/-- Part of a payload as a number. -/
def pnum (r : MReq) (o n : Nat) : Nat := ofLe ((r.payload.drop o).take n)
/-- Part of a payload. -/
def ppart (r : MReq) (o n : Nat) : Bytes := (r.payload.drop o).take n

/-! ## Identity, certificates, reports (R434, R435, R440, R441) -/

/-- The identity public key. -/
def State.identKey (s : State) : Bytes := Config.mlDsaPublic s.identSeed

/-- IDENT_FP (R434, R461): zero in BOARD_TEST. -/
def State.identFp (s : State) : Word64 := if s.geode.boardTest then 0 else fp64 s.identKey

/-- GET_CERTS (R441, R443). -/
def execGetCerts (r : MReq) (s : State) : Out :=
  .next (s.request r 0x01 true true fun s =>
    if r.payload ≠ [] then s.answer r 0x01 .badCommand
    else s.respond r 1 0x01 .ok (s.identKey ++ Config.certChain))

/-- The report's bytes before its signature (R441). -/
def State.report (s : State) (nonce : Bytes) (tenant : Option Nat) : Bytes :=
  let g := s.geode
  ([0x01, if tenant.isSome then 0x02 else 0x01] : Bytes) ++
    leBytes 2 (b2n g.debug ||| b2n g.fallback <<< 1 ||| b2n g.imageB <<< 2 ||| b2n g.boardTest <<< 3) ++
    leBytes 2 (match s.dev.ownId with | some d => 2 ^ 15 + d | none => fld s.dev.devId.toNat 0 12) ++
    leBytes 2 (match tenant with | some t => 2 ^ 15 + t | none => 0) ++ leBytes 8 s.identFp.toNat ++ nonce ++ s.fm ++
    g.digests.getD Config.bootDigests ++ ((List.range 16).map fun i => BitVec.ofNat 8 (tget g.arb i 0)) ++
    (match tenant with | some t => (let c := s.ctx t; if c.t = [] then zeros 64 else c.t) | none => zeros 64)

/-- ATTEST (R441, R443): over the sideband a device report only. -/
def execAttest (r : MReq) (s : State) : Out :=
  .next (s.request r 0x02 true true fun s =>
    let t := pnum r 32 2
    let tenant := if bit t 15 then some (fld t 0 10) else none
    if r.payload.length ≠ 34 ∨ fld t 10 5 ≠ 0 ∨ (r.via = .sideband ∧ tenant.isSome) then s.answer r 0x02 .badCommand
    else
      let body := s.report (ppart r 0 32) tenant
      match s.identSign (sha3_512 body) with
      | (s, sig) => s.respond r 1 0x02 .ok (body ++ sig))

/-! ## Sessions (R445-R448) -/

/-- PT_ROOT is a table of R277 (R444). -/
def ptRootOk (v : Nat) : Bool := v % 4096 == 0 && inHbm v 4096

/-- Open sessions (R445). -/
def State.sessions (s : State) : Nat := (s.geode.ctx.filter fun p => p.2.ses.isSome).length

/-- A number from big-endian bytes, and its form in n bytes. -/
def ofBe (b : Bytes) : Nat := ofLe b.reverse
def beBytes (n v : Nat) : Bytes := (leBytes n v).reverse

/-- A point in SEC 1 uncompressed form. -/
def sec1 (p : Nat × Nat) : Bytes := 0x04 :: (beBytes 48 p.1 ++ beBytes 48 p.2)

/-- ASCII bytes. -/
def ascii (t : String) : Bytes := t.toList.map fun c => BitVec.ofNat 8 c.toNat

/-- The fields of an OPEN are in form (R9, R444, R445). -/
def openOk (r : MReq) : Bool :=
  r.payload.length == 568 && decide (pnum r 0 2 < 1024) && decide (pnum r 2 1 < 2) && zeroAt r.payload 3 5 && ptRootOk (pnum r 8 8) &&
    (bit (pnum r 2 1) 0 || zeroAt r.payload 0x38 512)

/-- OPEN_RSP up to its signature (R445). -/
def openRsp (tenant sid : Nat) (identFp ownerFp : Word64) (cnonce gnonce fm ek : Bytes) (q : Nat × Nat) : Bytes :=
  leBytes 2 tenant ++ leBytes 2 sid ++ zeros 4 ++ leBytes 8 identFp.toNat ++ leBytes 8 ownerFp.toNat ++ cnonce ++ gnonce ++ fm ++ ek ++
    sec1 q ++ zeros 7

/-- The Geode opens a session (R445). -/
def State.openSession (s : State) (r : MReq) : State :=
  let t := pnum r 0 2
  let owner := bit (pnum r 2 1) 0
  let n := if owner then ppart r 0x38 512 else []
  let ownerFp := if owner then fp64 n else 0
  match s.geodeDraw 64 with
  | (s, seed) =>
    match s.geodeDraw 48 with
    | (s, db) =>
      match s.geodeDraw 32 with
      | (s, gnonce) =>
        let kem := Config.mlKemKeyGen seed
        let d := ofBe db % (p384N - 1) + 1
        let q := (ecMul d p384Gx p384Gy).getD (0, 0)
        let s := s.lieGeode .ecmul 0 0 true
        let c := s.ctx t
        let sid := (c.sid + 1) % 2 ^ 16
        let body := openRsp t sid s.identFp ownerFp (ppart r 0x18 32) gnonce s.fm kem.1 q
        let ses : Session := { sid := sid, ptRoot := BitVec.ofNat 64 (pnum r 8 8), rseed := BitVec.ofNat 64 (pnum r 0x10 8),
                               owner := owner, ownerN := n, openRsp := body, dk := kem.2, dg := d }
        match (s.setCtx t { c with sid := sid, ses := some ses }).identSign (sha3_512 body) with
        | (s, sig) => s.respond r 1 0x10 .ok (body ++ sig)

● ● ●

**What you should do:** Please retype exactly, and only, the lines starting at the one that contains "let ownerFp := if owner then fp64 n else 0" and ending with the last line of the material.

**Response:**
  let ownerFp := if owner then fp64 n else 0
  match s.geodeDraw 64 with
  | (s, seed) =>
    match s.geodeDraw 48 with
    | (s, db) =>
      match s.geodeDraw 32 with
      | (s, gnonce) =>
        let kem := Config.mlKemKeyGen seed
        let d := ofBe db % (p384N - 1) + 1
        let q := (ecMul d p384Gx p384Gy).getD (0, 0)
        let s := s.lieGeode .ecmul 0 0 true
        let c := s.ctx t
        let sid := (c.sid + 1) % 2 ^ 16
        let body := openRsp t sid s.identFp ownerFp (ppart r 0x18 32) gnonce s.fm kem.1 q
        let ses : Session := { sid := sid, ptRoot := BitVec.ofNat 64 (pnum r 8 8), rseed := BitVec.ofNat 64 (pnum r 0x10 8),
                               owner := owner, ownerN := n, openRsp := body, dk := kem.2, dg := d }
        match (s.setCtx t { c with sid := sid, ses := some ses }).identSign (sha3_512 body) with
        | (s, sig) => s.respond r 1 0x10 .ok (body ++ sig)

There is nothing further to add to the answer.